**What to do:** Match on the string "raiseIf" in the entries below and return every matching line.

**Records for this task:**

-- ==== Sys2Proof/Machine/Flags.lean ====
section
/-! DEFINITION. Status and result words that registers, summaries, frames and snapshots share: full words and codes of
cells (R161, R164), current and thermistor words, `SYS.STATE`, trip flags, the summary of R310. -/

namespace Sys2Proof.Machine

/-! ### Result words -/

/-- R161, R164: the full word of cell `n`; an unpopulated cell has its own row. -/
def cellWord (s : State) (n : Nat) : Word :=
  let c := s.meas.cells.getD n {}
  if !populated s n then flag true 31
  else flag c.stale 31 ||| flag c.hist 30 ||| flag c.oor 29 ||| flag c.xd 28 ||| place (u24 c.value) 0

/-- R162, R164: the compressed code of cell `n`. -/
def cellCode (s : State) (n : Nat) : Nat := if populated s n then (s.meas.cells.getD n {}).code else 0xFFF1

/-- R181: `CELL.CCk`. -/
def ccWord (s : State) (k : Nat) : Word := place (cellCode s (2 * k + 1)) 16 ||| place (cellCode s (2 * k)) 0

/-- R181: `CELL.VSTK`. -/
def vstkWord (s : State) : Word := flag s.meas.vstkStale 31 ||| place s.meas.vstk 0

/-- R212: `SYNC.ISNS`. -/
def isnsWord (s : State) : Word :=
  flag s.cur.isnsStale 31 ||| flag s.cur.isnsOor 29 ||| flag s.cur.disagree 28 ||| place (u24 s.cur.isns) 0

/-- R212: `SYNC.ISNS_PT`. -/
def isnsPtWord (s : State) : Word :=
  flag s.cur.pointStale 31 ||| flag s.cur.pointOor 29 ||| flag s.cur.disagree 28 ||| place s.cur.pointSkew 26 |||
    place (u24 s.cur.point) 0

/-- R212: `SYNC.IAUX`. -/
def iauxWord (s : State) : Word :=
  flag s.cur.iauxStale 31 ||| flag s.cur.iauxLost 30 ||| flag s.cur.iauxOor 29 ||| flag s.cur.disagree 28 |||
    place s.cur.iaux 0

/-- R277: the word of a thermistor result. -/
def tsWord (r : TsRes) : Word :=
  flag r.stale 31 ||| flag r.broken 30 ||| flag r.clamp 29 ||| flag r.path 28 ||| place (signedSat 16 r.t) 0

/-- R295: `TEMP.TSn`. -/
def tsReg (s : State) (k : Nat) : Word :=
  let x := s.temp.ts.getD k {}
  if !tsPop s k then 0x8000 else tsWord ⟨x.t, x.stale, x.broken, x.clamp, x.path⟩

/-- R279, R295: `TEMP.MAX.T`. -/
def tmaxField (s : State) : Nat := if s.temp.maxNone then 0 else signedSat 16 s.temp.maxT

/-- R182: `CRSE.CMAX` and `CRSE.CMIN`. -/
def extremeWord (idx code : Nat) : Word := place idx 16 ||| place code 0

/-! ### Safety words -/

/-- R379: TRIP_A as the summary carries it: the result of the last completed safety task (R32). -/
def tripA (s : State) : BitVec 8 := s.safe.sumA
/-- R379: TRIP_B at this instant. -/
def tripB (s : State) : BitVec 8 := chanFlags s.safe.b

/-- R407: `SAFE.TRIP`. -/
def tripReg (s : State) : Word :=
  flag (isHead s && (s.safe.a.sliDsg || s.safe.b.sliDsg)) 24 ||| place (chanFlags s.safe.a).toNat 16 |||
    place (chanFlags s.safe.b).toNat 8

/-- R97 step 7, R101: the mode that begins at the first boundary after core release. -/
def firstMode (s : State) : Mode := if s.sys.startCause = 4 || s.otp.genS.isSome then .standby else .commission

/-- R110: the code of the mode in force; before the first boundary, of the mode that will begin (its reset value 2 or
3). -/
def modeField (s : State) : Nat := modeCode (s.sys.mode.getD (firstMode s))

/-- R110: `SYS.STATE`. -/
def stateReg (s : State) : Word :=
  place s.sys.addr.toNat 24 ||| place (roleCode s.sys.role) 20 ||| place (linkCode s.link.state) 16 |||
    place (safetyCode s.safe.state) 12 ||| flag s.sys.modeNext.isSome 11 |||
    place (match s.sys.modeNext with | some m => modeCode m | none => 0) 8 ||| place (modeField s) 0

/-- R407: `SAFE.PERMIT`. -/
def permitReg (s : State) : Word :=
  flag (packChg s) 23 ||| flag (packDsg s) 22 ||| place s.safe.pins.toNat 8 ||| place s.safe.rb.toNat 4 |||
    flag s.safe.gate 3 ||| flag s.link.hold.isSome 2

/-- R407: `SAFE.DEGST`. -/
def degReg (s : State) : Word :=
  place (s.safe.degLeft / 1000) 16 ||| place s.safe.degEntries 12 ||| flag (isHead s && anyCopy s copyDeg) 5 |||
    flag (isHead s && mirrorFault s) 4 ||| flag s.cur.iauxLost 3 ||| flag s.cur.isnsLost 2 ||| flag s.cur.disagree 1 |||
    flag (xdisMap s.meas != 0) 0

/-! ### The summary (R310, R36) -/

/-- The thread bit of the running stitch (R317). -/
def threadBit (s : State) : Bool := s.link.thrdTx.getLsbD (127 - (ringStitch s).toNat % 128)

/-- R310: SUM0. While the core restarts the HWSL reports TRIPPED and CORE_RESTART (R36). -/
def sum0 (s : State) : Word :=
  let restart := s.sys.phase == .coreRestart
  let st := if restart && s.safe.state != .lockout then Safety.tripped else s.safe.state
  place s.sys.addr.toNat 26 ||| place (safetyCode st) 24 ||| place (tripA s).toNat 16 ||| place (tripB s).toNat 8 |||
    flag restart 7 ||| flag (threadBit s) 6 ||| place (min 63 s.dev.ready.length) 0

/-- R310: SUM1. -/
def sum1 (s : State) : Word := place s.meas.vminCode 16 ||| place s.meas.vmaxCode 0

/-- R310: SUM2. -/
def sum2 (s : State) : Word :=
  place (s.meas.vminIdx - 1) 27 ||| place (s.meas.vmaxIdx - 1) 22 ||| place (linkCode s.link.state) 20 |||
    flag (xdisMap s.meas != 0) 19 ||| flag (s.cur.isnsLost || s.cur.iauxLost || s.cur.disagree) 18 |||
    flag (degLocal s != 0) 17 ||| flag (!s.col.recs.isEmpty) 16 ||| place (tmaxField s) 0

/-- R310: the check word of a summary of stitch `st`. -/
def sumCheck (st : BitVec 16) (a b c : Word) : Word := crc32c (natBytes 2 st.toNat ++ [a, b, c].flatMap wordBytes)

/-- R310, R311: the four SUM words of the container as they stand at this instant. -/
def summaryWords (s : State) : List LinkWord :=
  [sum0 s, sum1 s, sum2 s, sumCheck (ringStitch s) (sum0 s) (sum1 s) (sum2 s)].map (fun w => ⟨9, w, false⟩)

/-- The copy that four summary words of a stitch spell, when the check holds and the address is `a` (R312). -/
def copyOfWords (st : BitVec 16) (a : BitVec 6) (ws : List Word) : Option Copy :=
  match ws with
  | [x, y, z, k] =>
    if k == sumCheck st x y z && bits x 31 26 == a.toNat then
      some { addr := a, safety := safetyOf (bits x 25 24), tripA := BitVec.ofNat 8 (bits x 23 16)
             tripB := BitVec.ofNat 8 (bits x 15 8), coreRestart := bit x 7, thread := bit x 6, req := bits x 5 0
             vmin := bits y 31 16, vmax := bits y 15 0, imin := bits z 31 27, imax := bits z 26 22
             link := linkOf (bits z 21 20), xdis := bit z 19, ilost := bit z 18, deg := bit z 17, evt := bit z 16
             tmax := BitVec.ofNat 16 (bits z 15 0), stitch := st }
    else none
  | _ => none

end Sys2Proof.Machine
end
==
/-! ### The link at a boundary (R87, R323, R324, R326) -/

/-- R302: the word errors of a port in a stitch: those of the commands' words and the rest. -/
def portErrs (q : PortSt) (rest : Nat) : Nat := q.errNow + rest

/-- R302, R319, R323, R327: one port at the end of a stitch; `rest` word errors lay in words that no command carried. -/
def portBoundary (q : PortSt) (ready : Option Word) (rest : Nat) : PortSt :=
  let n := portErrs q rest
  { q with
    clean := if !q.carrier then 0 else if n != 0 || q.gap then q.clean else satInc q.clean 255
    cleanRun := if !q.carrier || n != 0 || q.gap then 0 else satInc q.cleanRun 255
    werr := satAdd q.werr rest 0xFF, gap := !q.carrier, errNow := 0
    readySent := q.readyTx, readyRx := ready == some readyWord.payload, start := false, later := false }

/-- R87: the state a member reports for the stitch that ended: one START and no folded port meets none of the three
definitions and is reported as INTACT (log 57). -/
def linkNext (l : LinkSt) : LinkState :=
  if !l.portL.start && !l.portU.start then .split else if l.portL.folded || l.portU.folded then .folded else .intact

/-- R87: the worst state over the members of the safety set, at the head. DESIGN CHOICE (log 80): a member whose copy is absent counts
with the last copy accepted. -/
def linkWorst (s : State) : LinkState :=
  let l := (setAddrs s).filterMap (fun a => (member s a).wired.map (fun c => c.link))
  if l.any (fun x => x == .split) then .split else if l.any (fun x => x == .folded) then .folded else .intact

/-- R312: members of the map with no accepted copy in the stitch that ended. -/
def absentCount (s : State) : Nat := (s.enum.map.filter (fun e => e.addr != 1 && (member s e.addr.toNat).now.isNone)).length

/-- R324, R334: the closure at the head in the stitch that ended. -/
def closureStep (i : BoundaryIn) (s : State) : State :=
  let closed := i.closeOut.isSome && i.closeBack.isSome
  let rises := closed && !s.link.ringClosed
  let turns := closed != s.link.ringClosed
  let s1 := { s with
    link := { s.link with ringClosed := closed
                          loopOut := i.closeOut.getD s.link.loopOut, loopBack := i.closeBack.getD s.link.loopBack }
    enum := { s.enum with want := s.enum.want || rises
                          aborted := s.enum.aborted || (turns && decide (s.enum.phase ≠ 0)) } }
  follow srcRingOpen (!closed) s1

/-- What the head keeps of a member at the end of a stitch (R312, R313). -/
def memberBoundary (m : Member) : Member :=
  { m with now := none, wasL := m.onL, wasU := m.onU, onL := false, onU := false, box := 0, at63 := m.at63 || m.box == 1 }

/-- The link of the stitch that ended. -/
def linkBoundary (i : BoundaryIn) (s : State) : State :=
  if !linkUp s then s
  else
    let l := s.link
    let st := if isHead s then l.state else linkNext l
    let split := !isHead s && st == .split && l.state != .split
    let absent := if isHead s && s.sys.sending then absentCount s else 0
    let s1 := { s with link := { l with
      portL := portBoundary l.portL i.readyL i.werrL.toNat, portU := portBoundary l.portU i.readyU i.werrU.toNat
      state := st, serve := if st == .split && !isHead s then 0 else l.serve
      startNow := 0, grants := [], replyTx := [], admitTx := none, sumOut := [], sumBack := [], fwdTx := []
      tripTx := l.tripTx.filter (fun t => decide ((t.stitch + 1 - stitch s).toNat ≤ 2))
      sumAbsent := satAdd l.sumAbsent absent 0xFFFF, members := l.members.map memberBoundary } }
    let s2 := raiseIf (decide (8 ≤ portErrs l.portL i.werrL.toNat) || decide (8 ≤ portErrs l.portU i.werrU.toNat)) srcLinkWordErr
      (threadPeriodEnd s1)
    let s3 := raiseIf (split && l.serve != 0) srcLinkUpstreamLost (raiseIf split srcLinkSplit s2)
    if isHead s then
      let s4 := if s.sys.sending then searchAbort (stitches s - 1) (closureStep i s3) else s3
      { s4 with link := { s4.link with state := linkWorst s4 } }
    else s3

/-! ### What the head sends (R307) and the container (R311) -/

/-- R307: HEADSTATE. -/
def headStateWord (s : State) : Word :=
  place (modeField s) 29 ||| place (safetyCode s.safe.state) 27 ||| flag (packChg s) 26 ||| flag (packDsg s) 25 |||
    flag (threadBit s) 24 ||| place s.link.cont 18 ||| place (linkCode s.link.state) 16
==
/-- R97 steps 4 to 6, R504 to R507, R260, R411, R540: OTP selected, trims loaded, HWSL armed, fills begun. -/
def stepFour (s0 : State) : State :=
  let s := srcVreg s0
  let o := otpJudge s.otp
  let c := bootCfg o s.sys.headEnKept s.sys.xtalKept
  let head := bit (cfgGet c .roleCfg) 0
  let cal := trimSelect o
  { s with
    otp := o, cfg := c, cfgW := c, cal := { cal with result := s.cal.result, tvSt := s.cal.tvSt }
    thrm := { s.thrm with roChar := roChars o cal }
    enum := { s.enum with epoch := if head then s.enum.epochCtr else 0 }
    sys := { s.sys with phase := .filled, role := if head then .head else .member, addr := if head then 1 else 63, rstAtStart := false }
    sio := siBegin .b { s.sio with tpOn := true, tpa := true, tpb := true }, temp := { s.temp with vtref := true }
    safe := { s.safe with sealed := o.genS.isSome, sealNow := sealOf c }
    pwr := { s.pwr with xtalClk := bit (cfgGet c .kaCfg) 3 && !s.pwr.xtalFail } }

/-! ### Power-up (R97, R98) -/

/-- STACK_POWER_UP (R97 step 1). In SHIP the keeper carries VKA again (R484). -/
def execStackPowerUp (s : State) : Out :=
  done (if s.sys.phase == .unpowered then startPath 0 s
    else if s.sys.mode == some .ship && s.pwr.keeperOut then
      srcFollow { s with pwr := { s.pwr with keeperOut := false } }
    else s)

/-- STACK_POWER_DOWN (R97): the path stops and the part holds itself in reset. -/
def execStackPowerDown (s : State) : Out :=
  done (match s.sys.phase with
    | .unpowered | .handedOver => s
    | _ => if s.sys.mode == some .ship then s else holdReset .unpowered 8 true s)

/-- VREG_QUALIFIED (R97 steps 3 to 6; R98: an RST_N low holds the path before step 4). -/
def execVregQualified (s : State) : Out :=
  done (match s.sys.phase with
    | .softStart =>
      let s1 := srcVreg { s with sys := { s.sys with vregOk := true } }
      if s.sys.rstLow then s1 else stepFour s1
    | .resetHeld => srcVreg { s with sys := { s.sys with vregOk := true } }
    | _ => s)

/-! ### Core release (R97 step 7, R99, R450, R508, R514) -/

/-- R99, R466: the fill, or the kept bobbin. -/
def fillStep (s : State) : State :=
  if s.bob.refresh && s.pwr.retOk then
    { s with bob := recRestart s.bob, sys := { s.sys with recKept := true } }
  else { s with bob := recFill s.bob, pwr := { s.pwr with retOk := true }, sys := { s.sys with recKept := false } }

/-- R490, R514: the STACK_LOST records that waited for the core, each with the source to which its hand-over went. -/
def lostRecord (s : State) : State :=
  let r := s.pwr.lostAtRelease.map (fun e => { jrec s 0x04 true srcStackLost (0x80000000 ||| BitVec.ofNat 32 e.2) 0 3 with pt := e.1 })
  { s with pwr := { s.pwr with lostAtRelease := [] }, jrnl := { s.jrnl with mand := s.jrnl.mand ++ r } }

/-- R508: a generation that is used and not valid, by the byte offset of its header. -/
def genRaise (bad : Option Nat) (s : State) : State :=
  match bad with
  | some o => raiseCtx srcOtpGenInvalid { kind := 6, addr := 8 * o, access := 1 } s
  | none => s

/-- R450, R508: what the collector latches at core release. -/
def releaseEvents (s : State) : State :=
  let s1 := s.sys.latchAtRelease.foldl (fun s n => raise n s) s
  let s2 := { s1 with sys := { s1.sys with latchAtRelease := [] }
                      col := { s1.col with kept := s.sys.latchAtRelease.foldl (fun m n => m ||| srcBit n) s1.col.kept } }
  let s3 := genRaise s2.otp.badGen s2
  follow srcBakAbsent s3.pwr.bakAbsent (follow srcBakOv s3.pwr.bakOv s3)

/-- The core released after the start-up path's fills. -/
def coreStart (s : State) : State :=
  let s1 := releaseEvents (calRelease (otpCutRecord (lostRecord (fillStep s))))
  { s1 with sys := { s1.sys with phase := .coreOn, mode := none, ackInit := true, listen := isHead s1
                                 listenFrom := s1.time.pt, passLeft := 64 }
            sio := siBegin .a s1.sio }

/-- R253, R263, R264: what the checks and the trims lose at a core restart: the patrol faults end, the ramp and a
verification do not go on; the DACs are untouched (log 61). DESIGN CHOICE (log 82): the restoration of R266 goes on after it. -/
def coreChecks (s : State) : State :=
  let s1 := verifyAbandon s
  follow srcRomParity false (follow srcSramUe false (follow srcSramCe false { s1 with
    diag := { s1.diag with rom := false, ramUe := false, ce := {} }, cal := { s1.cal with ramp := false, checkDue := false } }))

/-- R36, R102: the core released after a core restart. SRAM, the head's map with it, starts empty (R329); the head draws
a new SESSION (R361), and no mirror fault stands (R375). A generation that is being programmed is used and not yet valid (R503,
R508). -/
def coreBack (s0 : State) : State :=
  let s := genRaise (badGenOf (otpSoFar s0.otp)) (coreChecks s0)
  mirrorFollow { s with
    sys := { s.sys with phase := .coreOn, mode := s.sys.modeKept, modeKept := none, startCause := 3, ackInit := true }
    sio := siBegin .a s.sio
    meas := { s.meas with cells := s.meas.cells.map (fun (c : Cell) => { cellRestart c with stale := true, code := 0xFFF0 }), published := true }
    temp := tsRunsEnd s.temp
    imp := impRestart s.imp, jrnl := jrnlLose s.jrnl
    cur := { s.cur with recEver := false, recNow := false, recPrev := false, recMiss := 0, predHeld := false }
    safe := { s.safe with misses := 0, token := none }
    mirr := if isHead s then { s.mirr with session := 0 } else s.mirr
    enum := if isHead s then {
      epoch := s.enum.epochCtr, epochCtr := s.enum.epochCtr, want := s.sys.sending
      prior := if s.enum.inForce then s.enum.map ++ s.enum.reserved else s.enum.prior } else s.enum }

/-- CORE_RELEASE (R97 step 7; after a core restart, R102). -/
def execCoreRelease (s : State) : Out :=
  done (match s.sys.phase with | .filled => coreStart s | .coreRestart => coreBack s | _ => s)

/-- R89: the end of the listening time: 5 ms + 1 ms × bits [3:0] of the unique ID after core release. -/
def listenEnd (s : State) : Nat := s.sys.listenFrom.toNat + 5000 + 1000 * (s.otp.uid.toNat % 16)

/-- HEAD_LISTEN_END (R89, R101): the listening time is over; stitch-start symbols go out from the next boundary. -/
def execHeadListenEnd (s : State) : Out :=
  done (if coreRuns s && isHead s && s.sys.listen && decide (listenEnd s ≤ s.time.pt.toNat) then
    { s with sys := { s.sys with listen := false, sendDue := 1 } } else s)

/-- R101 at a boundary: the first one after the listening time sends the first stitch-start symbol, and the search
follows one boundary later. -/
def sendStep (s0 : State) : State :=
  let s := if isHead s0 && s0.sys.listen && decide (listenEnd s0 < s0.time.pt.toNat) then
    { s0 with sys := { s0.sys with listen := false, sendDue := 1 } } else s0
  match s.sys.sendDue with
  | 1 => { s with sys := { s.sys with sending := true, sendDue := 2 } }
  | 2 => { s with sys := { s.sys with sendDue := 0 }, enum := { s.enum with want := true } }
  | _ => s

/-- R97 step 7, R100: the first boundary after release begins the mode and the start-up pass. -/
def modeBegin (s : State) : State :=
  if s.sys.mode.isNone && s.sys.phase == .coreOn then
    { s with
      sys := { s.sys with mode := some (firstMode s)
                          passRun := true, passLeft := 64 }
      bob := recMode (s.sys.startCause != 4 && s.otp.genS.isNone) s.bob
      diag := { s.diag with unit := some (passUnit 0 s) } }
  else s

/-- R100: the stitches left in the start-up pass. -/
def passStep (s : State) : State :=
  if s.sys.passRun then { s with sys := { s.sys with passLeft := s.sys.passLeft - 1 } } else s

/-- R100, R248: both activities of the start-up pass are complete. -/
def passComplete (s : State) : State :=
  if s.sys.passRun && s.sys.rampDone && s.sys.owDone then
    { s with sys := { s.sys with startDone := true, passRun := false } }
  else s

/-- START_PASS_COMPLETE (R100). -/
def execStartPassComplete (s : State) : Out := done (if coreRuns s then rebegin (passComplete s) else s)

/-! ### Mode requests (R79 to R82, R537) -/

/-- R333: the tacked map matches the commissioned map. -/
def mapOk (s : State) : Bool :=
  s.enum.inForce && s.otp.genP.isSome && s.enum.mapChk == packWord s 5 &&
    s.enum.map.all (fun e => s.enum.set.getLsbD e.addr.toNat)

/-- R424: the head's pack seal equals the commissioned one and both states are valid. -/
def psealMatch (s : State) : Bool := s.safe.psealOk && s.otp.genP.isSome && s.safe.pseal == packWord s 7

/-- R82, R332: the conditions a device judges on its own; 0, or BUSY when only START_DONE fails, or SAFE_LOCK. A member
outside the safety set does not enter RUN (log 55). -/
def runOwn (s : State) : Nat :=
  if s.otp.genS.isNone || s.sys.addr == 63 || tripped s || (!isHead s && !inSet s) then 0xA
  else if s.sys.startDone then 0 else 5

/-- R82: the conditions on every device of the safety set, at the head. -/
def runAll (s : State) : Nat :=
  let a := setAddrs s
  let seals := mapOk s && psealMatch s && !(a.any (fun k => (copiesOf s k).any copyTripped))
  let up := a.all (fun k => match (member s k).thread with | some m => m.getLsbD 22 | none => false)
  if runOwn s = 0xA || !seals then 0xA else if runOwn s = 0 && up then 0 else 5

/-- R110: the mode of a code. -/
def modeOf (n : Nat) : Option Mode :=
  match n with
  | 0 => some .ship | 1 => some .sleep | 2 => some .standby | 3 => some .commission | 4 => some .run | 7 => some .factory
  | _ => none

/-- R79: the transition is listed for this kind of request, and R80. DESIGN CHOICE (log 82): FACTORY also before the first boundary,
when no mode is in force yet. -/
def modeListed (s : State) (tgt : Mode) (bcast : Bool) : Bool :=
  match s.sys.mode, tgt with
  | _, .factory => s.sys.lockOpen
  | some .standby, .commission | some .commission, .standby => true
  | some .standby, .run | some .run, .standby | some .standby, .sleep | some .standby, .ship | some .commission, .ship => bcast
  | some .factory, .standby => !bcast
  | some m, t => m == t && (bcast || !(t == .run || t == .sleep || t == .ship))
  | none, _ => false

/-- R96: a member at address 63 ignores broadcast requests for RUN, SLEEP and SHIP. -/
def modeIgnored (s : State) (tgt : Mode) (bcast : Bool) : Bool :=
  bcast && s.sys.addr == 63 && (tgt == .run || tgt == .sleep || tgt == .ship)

**The completed task:**
    let s2 := raiseIf (decide (8 ≤ portErrs l.portL i.werrL.toNat) || decide (8 ≤ portErrs l.portU i.werrU.toNat)) srcLinkWordErr
    let s3 := raiseIf (split && l.serve != 0) srcLinkUpstreamLost (raiseIf split srcLinkSplit s2)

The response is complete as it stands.